- [Brief]: Among the entries below, take the line with "unfold execHostLinkRecovery" and the line with "unfold execAspmL1Entry", and output them and every line between them exactly, with nothing else.

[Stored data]
-- ==== Sys2Proof/Laws/Touch/HostPort.lean ====
section
/-! SUPPORT. What each operation of Machine/HostPort.lean can change: the parts named, and nothing else. -/

namespace Sys2Proof.Machine

set_option Elab.async false

open Sys2Proof

theorem State.updHost_only {K : List Part} {F : FieldId → Prop} {P : PlotId → Prop} {s0 : State} (s : State) (g : HostUnit → HostUnit) (hK : Fits ([.host] : List Part) K)
    (ho : Only K F P s0 s) : Only K F P s0 (State.updHost s g) := by
  unfold State.updHost
  repeat' first | with_reducible assumption | exact Fits.trans (by decide +kernel) hK | with_reducible apply State.updHub_only | (refine fun (X : Hub) => ?_) | with_reducible apply HubOnly.setReg | with_reducible exact HubOnly.refl _ _ | with_reducible apply HubOnly.ite | (refine HubOnly.keep rfl (fun k hk => ?_); cases k <;> first | exact trivial | exact rfl | exact ⟨rfl, rfl⟩ | exact ⟨rfl, rfl, rfl⟩ | exact ⟨rfl, rfl, rfl, rfl⟩ | exact (Fits.not hK hk rfl).elim) | with_reducible apply Only.ite | dsimp only | split | (with_reducible refine Only.fst (by with_reducible assumption) ?_) | (with_reducible refine Only.snd (by with_reducible assumption) ?_)

theorem State.updSeed_only {K : List Part} {F : FieldId → Prop} {P : PlotId → Prop} {s0 : State} (s : State) (g : SeedUnit → SeedUnit) (hK : Fits ([.seed] : List Part) K)
    (ho : Only K F P s0 s) : Only K F P s0 (State.updSeed s g) := by
  unfold State.updSeed
  repeat' first | with_reducible assumption | exact Fits.trans (by decide +kernel) hK | with_reducible apply State.updHub_only | (refine fun (X : Hub) => ?_) | with_reducible apply HubOnly.setReg | with_reducible exact HubOnly.refl _ _ | with_reducible apply HubOnly.ite | (refine HubOnly.keep rfl (fun k hk => ?_); cases k <;> first | exact trivial | exact rfl | exact ⟨rfl, rfl⟩ | exact ⟨rfl, rfl, rfl⟩ | exact ⟨rfl, rfl, rfl, rfl⟩ | exact (Fits.not hK hk rfl).elim) | with_reducible apply Only.ite | dsimp only | split | (with_reducible refine Only.fst (by with_reducible assumption) ?_) | (with_reducible refine Only.snd (by with_reducible assumption) ?_)

theorem State.retrainDo_only {K : List Part} {F : FieldId → Prop} {P : PlotId → Prop} {s0 : State} (s : State) (hK : Fits ([.events, .hubReg Reg.HUB_HOST_PHY_CTL.RETRAIN, .hubReg Reg.HUB_HOST_PHY_STATUS.RECOVERIES, .hubReg Reg.HUB_HOST_PHY_STATUS.STATE, .hubReg Reg.HUB_HOST_PHY_STATUS.WIDTH, .host] : List Part) K)
    (ho : Only K F P s0 s) : Only K F P s0 (State.retrainDo s) := by
  unfold State.retrainDo
  repeat' first | with_reducible assumption | exact Fits.trans (by decide +kernel) hK | with_reducible apply State.hostRecover_only | with_reducible apply State.hset_only | with_reducible apply Only.ite | dsimp only | split | (with_reducible refine Only.fst (by with_reducible assumption) ?_) | (with_reducible refine Only.snd (by with_reducible assumption) ?_)

theorem execHostRetrain_only {K : List Part} {F : FieldId → Prop} {P : PlotId → Prop} {s0 : State} (s : State) (hK : Fits ([.events, .hubReg Reg.HUB_HOST_PHY_CTL.RETRAIN, .hubReg Reg.HUB_HOST_PHY_STATUS.RECOVERIES, .hubReg Reg.HUB_HOST_PHY_STATUS.STATE, .hubReg Reg.HUB_HOST_PHY_STATUS.WIDTH, .host] : List Part) K)
    (ho : Only K F P s0 s) : Ends K F P s0 (execHostRetrain s) := by
  unfold execHostRetrain
  repeat' first | with_reducible assumption | exact Fits.trans (by decide +kernel) hK | with_reducible apply State.retrainDo_only | with_reducible apply State.hset_only | with_reducible apply Ends.finish | with_reducible apply Ends.next | with_reducible apply Only.ite | with_reducible apply Ends.ite | dsimp only | split | (with_reducible refine Only.fst (by with_reducible assumption) ?_) | (with_reducible refine Only.snd (by with_reducible assumption) ?_)

theorem execHostLinkRecovery_only {K : List Part} {F : FieldId → Prop} {P : PlotId → Prop} {s0 : State} (s : State) (hK : Fits ([.events, .hubReg Reg.HUB_HOST_PHY_CTL.RETRAIN, .hubReg Reg.HUB_HOST_PHY_STATUS.RECOVERIES, .hubReg Reg.HUB_HOST_PHY_STATUS.STATE, .hubReg Reg.HUB_HOST_PHY_STATUS.WIDTH, .host] : List Part) K)
    (ho : Only K F P s0 s) : Ends K F P s0 (execHostLinkRecovery s) := by
  unfold execHostLinkRecovery
  repeat' first | with_reducible assumption | exact Fits.trans (by decide +kernel) hK | with_reducible apply State.hostSet_only | with_reducible apply State.retrainDo_only | with_reducible apply Ends.finish | with_reducible apply Ends.next | with_reducible apply Only.ite | with_reducible apply Ends.ite | dsimp only | split | (with_reducible refine Only.fst (by with_reducible assumption) ?_) | (with_reducible refine Only.snd (by with_reducible assumption) ?_)

theorem execHostLinkTrained_only {K : List Part} {F : FieldId → Prop} {P : PlotId → Prop} {s0 : State} (ok : Bool) (s : State) (hK : Fits ([.events, .hubReg Reg.HUB_HOST_PHY_CTL.RETRAIN, .hubReg Reg.HUB_HOST_PHY_STATUS.RECOVERIES, .hubReg Reg.HUB_HOST_PHY_STATUS.STATE, .hubReg Reg.HUB_HOST_PHY_STATUS.WIDTH, .seed, .host] : List Part) K)
    (ho : Only K F P s0 s) : Ends K F P s0 (execHostLinkTrained ok s) := by
  unfold execHostLinkTrained
  repeat' first | with_reducible assumption | exact Fits.trans (by decide +kernel) hK | with_reducible apply State.hostSet_only | with_reducible apply State.retrainDo_only | with_reducible apply State.updSeed_only | with_reducible apply Ends.finish | with_reducible apply Ends.next | with_reducible apply Only.ite | with_reducible apply Ends.ite | dsimp only | split | (with_reducible refine Only.fst (by with_reducible assumption) ?_) | (with_reducible refine Only.snd (by with_reducible assumption) ?_)

theorem execAspmL1Entry_only {K : List Part} {F : FieldId → Prop} {P : PlotId → Prop} {s0 : State} (s : State) (hK : Fits ([.events, .hubReg Reg.HUB_HOST_PHY_STATUS.STATE, .hubReg Reg.HUB_HOST_PHY_STATUS.WIDTH, .host] : List Part) K)
    (ho : Only K F P s0 s) : Ends K F P s0 (execAspmL1Entry s) := by
  unfold execAspmL1Entry
  repeat' first | with_reducible assumption | exact Fits.trans (by decide +kernel) hK | with_reducible apply State.hostSet_only | with_reducible apply Ends.finish | with_reducible apply Ends.next | with_reducible apply Only.ite | with_reducible apply Ends.ite | dsimp only | split | (with_reducible refine Only.fst (by with_reducible assumption) ?_) | (with_reducible refine Only.snd (by with_reducible assumption) ?_)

- [Response to the exercise]:
  unfold execHostLinkRecovery
  repeat' first | with_reducible assumption | exact Fits.trans (by decide +kernel) hK | with_reducible apply State.hostSet_only | with_reducible apply State.retrainDo_only | with_reducible apply Ends.finish | with_reducible apply Ends.next | with_reducible apply Only.ite | with_reducible apply Ends.ite | dsimp only | split | (with_reducible refine Only.fst (by with_reducible assumption) ?_) | (with_reducible refine Only.snd (by with_reducible assumption) ?_)

theorem execHostLinkTrained_only {K : List Part} {F : FieldId → Prop} {P : PlotId → Prop} {s0 : State} (ok : Bool) (s : State) (hK : Fits ([.events, .hubReg Reg.HUB_HOST_PHY_CTL.RETRAIN, .hubReg Reg.HUB_HOST_PHY_STATUS.RECOVERIES, .hubReg Reg.HUB_HOST_PHY_STATUS.STATE, .hubReg Reg.HUB_HOST_PHY_STATUS.WIDTH, .seed, .host] : List Part) K)
    (ho : Only K F P s0 s) : Ends K F P s0 (execHostLinkTrained ok s) := by
  unfold execHostLinkTrained
  repeat' first | with_reducible assumption | exact Fits.trans (by decide +kernel) hK | with_reducible apply State.hostSet_only | with_reducible apply State.retrainDo_only | with_reducible apply State.updSeed_only | with_reducible apply Ends.finish | with_reducible apply Ends.next | with_reducible apply Only.ite | with_reducible apply Ends.ite | dsimp only | split | (with_reducible refine Only.fst (by with_reducible assumption) ?_) | (with_reducible refine Only.snd (by with_reducible assumption) ?_)

theorem execAspmL1Entry_only {K : List Part} {F : FieldId → Prop} {P : PlotId → Prop} {s0 : State} (s : State) (hK : Fits ([.events, .hubReg Reg.HUB_HOST_PHY_STATUS.STATE, .hubReg Reg.HUB_HOST_PHY_STATUS.WIDTH, .host] : List Part) K)
    (ho : Only K F P s0 s) : Ends K F P s0 (execAspmL1Entry s) := by
  unfold execAspmL1Entry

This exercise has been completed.